::: Data provided

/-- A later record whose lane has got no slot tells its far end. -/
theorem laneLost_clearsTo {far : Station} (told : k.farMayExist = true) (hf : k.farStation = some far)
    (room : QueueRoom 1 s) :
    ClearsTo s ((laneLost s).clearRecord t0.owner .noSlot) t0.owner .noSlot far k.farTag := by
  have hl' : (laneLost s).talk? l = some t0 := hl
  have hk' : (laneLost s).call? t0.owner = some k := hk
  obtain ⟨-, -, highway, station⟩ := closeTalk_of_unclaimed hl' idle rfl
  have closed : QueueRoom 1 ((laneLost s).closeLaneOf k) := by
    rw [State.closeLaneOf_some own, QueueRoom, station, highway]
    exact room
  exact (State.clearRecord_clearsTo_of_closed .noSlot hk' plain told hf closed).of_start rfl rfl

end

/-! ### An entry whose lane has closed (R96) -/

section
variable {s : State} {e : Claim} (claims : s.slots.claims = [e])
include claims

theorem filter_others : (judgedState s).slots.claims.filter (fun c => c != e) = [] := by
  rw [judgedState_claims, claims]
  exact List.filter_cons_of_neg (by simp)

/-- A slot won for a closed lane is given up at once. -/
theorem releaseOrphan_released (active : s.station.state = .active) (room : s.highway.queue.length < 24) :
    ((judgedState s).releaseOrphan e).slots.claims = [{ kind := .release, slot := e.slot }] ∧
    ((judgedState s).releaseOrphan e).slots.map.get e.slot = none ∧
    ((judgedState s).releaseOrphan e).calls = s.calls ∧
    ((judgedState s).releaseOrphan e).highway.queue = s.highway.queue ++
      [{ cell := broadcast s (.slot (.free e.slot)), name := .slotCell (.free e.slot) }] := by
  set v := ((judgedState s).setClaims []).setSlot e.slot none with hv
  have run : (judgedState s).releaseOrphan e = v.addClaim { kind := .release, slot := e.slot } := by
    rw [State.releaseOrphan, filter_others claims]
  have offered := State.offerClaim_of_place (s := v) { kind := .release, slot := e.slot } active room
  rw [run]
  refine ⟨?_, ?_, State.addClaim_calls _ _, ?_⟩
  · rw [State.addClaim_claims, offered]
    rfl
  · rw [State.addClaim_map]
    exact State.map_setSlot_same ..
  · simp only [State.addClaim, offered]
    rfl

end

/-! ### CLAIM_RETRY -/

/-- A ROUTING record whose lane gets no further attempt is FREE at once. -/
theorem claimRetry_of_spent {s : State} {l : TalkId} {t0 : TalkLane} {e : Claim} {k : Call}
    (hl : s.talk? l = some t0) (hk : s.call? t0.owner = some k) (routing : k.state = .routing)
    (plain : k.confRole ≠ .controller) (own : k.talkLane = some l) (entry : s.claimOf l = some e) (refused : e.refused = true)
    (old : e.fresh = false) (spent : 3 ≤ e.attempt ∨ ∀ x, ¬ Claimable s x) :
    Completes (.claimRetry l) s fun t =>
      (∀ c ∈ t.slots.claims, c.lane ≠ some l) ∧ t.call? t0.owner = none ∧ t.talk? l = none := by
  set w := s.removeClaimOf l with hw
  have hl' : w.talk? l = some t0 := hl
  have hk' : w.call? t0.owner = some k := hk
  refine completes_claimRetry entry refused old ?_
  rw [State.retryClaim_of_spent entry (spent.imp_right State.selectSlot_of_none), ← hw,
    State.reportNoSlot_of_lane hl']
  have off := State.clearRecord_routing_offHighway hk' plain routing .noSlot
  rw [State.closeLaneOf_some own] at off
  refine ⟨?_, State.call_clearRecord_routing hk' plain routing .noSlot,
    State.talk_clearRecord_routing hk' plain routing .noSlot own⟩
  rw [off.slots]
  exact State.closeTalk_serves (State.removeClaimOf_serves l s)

::::::

### Task objective
Only one stretch of the entries above is wanted: the lines from the one containing "have closed : QueueRoom" through the one containing "((judgedState s).releaseOrphan e).slots.map.get". Please reproduce it exactly.

### Exercise answer
  have closed : QueueRoom 1 ((laneLost s).closeLaneOf k) := by
    rw [State.closeLaneOf_some own, QueueRoom, station, highway]
    exact room
  exact (State.clearRecord_clearsTo_of_closed .noSlot hk' plain told hf closed).of_start rfl rfl

end

/-! ### An entry whose lane has closed (R96) -/

section
variable {s : State} {e : Claim} (claims : s.slots.claims = [e])
include claims

theorem filter_others : (judgedState s).slots.claims.filter (fun c => c != e) = [] := by
  rw [judgedState_claims, claims]
  exact List.filter_cons_of_neg (by simp)

/-- A slot won for a closed lane is given up at once. -/
theorem releaseOrphan_released (active : s.station.state = .active) (room : s.highway.queue.length < 24) :
    ((judgedState s).releaseOrphan e).slots.claims = [{ kind := .release, slot := e.slot }] ∧
    ((judgedState s).releaseOrphan e).slots.map.get e.slot = none ∧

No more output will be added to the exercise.